▶ [WHAT THIS TASK INVOLVES]: For each line in the data below that holds "notPure", return a copy.
*** DATA EXTRACT ***
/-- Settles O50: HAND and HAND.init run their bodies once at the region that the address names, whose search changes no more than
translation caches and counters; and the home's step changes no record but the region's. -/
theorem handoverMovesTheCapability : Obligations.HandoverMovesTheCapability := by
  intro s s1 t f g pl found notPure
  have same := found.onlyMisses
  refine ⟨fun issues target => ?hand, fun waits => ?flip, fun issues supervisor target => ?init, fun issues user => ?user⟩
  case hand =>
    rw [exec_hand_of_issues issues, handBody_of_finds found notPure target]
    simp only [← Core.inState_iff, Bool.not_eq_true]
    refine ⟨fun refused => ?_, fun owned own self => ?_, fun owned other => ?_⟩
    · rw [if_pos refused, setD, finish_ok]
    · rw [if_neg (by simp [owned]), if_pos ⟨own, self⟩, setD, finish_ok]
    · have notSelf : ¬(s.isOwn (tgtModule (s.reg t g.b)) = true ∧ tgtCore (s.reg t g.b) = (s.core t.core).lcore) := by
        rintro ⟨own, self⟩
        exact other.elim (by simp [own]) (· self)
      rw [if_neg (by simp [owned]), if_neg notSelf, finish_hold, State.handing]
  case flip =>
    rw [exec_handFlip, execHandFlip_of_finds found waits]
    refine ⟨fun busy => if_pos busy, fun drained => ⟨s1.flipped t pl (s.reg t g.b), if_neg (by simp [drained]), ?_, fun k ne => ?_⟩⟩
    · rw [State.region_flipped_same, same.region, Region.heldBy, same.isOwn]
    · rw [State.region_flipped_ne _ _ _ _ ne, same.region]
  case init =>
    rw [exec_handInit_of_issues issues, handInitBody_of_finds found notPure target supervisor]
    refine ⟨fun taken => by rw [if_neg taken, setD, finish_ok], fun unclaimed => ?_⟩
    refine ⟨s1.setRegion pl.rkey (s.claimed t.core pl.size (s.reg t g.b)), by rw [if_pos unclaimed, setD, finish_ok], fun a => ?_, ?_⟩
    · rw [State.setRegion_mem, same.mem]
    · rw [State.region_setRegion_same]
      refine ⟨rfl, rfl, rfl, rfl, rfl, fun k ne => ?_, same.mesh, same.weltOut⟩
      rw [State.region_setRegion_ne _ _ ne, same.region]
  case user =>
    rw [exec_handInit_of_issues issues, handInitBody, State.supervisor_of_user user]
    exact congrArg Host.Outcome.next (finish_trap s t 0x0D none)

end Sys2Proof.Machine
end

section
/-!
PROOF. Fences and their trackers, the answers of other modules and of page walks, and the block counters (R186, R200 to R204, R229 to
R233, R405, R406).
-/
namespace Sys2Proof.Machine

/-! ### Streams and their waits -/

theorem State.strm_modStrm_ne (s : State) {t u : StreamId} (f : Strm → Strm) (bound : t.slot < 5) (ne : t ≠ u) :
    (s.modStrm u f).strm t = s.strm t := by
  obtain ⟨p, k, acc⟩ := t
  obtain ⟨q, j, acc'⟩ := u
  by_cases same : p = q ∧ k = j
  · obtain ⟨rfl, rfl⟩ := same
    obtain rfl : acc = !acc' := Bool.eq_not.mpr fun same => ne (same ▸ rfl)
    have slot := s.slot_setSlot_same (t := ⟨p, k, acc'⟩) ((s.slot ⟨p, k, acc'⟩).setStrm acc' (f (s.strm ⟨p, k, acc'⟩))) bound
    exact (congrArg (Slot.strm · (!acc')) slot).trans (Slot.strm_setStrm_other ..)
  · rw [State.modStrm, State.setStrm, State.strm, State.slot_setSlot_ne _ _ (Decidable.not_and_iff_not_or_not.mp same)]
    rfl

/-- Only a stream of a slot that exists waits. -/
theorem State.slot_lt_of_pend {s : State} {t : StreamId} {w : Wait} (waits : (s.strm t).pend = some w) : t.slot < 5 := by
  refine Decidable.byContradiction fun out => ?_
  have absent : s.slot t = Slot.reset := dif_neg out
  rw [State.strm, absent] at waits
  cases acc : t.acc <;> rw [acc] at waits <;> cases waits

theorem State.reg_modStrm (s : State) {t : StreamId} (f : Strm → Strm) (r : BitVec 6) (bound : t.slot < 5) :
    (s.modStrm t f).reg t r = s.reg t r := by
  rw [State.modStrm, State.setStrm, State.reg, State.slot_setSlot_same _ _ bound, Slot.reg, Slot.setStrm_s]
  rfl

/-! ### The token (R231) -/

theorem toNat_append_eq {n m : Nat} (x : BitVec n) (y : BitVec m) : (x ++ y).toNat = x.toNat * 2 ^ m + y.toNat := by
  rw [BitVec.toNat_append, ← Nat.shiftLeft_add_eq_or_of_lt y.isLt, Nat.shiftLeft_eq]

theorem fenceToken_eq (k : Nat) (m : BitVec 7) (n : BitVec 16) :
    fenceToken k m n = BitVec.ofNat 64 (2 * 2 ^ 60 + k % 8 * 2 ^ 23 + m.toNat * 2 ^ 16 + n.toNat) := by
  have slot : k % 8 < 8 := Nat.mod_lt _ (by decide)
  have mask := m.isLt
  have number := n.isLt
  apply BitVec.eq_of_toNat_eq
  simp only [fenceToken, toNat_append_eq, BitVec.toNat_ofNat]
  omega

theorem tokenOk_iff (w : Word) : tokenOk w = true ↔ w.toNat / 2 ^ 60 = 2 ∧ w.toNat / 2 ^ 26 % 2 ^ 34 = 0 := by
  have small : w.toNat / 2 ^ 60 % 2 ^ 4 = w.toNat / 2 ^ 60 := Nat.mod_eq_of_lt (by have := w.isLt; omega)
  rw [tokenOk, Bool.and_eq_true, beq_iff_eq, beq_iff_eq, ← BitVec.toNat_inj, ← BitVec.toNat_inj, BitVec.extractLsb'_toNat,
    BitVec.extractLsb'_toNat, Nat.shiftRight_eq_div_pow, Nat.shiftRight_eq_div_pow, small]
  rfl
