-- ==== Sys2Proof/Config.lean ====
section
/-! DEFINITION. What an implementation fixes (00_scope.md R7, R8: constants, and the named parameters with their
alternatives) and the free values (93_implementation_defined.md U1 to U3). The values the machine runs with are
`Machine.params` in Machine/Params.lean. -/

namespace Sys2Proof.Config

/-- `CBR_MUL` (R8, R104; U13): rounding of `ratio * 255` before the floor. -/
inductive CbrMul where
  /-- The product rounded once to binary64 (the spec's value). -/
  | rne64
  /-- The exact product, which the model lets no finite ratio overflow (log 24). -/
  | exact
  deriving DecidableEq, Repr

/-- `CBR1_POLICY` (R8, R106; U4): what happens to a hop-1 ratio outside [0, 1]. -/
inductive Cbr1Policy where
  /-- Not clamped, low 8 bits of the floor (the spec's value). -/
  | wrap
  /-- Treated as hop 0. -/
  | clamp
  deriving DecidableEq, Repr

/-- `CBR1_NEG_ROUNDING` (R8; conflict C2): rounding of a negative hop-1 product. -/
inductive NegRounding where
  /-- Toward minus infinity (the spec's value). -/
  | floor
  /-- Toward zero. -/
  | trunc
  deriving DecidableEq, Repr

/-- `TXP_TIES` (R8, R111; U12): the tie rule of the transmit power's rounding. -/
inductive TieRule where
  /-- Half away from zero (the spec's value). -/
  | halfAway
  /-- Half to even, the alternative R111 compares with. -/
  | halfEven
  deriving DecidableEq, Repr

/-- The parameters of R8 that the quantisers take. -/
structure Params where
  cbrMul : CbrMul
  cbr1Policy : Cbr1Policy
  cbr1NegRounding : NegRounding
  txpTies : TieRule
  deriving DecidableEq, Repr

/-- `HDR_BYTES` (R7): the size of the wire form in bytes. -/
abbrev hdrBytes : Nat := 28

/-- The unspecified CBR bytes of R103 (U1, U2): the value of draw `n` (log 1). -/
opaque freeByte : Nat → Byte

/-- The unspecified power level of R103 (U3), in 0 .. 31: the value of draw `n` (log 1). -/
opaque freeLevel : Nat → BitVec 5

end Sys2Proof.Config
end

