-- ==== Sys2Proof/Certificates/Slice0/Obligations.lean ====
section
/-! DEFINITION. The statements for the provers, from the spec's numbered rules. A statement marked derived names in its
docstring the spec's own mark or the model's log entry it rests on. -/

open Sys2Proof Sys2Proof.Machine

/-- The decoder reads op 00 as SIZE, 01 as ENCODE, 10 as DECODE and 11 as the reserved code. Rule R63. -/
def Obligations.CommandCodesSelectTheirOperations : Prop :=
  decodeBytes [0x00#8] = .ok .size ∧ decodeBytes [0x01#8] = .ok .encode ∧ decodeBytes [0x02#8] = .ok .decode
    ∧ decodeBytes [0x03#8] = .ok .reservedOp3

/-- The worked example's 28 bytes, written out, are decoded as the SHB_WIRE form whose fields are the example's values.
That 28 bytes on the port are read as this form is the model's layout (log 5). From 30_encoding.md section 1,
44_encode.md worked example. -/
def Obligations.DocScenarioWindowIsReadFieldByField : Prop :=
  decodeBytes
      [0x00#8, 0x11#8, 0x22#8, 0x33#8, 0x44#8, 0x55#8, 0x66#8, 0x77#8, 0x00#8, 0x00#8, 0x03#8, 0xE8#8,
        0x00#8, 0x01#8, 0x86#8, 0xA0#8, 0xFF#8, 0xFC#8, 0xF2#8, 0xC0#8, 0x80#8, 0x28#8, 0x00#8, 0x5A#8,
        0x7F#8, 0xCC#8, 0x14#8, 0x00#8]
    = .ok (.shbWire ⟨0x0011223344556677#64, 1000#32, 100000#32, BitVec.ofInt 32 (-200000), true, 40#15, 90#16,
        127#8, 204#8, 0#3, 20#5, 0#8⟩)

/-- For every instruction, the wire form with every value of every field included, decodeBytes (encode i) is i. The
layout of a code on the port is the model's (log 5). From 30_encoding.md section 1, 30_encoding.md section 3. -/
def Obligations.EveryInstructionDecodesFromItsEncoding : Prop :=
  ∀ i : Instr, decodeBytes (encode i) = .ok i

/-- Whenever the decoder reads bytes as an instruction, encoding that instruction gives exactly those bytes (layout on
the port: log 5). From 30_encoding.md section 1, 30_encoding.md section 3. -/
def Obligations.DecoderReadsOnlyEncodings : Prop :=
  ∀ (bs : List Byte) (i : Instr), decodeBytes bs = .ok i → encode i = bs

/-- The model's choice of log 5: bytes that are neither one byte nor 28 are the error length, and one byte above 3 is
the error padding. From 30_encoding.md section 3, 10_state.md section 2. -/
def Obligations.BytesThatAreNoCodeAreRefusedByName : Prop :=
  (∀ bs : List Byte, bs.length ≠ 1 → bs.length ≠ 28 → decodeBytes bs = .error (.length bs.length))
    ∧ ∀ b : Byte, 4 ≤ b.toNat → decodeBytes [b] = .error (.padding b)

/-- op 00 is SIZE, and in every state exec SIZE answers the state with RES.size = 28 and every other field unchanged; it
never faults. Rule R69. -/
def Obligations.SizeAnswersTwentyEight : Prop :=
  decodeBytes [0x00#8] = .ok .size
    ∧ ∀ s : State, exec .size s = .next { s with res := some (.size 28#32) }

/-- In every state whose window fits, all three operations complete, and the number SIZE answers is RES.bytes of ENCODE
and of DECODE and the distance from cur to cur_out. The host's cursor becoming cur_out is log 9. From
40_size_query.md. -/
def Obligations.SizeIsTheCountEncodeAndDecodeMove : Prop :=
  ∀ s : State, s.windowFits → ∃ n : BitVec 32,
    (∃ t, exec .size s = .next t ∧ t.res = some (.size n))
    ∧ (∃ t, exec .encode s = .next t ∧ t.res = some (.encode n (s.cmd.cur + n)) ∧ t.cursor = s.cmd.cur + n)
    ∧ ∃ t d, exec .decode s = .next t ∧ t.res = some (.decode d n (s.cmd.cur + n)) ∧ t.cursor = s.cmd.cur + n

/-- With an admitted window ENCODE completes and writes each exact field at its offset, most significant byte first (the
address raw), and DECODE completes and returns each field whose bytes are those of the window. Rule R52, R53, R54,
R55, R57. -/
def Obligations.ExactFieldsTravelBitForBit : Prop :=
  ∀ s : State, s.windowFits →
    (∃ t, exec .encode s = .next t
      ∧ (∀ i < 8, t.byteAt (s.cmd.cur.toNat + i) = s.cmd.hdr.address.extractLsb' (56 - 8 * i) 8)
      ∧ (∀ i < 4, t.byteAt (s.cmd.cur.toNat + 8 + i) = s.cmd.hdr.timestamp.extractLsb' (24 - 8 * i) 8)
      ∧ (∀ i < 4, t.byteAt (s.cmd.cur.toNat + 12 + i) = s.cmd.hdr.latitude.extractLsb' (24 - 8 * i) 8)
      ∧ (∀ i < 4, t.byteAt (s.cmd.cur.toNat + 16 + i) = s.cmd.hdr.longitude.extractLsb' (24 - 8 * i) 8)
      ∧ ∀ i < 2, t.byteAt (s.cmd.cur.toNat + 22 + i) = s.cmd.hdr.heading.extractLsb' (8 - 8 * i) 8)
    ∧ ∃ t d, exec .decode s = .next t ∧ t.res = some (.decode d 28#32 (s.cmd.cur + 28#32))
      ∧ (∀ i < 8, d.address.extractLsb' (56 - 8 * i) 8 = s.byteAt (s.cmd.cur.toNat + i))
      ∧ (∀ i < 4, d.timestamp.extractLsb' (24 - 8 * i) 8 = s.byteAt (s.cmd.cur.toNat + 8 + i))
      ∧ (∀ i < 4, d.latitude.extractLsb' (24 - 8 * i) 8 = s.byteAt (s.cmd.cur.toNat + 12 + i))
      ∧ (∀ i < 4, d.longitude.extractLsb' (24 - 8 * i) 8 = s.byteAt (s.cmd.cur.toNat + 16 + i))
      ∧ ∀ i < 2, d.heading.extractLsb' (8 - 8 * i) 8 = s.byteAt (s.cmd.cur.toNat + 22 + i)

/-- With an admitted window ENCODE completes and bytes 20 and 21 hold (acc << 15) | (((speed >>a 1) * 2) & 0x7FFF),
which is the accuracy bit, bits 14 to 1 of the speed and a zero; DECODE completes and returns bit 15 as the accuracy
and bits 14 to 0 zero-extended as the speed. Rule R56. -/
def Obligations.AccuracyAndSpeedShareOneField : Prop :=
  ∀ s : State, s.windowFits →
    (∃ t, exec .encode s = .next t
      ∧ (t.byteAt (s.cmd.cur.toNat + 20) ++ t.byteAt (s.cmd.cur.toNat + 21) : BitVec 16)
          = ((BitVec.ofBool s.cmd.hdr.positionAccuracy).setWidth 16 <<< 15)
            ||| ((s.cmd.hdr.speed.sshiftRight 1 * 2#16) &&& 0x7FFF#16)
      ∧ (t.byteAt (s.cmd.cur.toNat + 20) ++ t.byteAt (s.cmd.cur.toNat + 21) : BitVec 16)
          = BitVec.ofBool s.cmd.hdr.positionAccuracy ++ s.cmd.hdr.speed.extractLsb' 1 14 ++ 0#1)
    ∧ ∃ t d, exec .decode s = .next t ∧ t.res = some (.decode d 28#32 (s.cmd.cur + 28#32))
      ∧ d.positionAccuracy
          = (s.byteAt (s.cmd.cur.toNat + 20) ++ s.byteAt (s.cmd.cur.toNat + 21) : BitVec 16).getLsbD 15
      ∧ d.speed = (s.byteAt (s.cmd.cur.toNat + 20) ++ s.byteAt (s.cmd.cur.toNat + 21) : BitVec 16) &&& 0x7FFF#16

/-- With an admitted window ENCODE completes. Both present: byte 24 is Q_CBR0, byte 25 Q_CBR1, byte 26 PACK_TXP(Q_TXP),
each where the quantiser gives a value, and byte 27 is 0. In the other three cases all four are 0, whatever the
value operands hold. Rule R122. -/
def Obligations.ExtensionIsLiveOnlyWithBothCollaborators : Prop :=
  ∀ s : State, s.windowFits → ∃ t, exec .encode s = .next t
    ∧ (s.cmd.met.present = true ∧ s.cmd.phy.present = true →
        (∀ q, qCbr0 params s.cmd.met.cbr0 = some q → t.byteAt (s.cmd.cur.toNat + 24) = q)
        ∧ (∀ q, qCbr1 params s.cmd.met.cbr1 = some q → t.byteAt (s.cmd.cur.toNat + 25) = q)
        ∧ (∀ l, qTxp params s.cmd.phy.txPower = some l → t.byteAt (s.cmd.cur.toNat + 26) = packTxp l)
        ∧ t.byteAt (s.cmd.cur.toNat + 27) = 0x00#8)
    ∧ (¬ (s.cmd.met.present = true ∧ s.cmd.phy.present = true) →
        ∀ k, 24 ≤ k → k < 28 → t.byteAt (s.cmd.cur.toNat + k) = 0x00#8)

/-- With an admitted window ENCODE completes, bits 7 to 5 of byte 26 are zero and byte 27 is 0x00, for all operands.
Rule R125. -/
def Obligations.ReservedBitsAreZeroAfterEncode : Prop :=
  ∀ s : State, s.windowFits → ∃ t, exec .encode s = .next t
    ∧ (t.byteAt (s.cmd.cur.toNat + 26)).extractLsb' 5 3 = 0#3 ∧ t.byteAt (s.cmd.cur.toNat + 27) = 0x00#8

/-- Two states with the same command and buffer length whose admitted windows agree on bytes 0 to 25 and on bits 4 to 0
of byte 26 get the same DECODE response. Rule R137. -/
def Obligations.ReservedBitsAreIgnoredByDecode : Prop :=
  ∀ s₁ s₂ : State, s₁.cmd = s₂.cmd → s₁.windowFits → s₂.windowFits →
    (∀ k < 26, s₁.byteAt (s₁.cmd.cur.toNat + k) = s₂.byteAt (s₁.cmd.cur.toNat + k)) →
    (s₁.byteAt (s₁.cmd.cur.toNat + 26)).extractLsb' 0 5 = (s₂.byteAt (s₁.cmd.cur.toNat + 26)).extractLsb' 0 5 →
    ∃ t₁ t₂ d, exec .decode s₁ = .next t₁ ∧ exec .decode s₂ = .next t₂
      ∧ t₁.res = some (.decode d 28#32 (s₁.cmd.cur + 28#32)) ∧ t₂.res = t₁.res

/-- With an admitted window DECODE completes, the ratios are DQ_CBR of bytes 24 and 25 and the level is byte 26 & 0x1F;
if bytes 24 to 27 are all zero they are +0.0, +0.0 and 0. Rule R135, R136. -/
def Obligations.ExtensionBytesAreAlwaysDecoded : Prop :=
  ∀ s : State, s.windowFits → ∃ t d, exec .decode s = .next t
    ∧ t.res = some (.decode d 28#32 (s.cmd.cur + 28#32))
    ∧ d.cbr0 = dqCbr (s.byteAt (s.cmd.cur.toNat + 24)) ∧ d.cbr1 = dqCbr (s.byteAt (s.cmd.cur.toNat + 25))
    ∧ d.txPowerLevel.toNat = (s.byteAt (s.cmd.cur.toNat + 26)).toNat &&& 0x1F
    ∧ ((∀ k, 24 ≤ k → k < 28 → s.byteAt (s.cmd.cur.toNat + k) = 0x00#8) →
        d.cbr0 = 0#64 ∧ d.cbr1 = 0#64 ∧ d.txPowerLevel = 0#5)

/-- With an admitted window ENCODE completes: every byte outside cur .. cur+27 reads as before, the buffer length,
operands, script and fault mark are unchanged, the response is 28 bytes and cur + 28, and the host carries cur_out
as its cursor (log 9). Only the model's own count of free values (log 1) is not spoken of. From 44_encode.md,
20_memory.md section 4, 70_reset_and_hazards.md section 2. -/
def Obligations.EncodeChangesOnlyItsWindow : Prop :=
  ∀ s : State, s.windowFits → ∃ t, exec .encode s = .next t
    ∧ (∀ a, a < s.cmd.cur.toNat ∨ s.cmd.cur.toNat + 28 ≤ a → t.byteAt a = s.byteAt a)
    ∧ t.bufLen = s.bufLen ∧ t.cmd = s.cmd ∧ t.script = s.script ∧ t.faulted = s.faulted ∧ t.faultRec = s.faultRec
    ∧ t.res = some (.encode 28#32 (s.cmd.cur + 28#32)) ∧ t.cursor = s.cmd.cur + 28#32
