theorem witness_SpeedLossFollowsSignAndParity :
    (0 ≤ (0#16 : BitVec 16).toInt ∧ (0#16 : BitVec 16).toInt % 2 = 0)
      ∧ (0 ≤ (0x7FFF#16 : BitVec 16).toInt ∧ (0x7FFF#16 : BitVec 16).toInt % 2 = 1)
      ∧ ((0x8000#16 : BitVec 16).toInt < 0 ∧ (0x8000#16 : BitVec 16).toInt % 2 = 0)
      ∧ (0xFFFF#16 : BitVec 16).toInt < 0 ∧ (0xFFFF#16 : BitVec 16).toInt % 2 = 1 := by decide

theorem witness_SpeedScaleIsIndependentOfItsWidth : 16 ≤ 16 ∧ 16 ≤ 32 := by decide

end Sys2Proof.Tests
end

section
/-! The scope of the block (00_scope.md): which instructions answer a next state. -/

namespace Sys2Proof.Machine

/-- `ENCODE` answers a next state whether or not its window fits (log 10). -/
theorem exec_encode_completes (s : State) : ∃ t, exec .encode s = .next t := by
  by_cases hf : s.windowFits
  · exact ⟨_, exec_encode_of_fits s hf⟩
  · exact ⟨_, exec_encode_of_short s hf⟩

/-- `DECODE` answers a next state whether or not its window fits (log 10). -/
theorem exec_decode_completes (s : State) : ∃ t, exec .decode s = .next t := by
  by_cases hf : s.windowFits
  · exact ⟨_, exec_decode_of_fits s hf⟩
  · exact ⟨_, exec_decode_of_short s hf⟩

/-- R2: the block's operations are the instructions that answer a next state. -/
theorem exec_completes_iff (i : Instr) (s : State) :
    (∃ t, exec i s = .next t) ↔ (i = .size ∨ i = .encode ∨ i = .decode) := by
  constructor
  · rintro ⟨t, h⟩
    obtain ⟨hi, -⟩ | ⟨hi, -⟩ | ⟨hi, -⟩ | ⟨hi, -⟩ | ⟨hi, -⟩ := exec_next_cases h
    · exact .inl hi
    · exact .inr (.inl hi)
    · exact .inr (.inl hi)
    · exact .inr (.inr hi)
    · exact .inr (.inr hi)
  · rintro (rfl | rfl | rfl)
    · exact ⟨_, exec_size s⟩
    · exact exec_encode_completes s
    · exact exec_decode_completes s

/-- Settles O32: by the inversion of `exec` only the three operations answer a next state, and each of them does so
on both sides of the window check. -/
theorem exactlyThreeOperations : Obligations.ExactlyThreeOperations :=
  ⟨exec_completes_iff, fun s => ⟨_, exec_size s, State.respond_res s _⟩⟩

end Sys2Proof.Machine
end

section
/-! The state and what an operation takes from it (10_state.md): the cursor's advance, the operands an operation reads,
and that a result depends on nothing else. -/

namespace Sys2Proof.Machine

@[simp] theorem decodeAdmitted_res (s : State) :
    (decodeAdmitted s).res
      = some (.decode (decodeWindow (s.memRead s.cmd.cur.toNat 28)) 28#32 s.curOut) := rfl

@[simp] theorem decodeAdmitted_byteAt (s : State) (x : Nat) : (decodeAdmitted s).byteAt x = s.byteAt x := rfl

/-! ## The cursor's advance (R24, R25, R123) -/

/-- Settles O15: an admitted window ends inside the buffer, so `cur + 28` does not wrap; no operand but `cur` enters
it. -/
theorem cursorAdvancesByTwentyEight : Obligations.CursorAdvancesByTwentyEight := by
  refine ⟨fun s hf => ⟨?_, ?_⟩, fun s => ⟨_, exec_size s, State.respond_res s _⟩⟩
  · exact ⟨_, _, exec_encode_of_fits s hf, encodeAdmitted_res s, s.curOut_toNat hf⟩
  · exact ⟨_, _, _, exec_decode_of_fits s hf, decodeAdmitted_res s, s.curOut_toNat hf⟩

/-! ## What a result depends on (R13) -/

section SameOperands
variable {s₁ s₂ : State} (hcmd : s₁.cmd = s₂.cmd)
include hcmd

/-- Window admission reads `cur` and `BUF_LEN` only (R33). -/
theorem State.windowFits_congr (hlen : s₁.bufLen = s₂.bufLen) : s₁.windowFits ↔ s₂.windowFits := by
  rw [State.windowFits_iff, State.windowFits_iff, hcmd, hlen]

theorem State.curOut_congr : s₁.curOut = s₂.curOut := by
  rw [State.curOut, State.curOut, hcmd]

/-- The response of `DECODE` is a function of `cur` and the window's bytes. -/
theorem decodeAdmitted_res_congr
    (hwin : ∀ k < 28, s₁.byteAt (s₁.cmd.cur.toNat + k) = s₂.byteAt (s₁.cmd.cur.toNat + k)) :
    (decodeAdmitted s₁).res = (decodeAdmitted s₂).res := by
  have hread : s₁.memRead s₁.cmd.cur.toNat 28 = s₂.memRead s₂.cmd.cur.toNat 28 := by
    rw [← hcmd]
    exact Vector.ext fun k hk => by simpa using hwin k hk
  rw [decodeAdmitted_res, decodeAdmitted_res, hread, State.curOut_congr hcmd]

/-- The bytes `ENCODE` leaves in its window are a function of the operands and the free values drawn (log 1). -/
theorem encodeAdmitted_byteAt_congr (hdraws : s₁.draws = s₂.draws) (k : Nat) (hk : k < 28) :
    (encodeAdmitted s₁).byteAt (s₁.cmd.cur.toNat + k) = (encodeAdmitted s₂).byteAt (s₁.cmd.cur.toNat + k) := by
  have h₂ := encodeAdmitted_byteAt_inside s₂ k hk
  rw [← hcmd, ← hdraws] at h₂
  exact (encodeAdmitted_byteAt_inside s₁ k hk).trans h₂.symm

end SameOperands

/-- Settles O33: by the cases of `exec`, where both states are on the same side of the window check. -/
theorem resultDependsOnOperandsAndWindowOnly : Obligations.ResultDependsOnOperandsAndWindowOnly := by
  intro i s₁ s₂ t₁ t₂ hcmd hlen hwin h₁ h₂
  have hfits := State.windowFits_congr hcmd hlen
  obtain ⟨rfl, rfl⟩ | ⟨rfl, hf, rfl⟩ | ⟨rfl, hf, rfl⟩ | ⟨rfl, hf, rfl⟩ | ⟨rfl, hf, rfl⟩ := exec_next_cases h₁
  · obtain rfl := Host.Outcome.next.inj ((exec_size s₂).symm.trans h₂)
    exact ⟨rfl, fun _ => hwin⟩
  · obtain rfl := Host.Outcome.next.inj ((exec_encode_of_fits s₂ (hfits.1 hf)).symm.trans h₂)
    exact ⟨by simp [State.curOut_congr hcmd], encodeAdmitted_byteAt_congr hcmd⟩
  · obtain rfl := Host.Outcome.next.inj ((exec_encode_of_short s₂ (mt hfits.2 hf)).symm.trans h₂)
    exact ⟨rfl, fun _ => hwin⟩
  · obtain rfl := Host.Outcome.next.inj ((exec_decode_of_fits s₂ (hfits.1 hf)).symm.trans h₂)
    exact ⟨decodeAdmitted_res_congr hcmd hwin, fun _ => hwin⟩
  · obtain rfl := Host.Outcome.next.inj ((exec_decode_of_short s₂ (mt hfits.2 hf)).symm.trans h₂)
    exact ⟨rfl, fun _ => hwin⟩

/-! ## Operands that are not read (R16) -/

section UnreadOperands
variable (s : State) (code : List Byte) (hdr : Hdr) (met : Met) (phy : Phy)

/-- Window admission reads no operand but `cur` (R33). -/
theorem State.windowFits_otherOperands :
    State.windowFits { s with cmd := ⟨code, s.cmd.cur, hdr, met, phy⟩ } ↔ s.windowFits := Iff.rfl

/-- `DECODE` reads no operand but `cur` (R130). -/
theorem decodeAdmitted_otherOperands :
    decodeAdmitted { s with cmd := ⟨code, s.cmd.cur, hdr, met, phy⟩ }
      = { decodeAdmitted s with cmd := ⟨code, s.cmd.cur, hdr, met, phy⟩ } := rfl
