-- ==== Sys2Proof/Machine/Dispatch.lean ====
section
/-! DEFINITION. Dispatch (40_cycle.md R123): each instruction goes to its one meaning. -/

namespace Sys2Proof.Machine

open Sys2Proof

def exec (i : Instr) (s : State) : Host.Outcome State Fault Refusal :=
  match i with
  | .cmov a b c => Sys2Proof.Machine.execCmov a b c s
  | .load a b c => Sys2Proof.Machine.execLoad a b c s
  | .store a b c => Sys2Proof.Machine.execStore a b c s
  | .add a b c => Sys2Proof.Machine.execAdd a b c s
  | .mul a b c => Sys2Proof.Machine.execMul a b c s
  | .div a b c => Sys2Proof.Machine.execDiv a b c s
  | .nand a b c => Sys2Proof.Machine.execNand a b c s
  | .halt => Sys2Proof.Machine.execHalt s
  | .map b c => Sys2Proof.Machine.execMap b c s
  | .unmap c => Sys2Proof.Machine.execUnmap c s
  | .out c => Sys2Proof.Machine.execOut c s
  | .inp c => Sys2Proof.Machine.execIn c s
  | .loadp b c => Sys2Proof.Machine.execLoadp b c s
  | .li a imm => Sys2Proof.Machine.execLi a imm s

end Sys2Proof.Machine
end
***
▶ [SOLUTION FOR THIS PROBLEM]:
  intro s s1 t f g pl found notPure
    rw [exec_hand_of_issues issues, handBody_of_finds found notPure target]
    rw [exec_handInit_of_issues issues, handInitBody_of_finds found notPure target supervisor]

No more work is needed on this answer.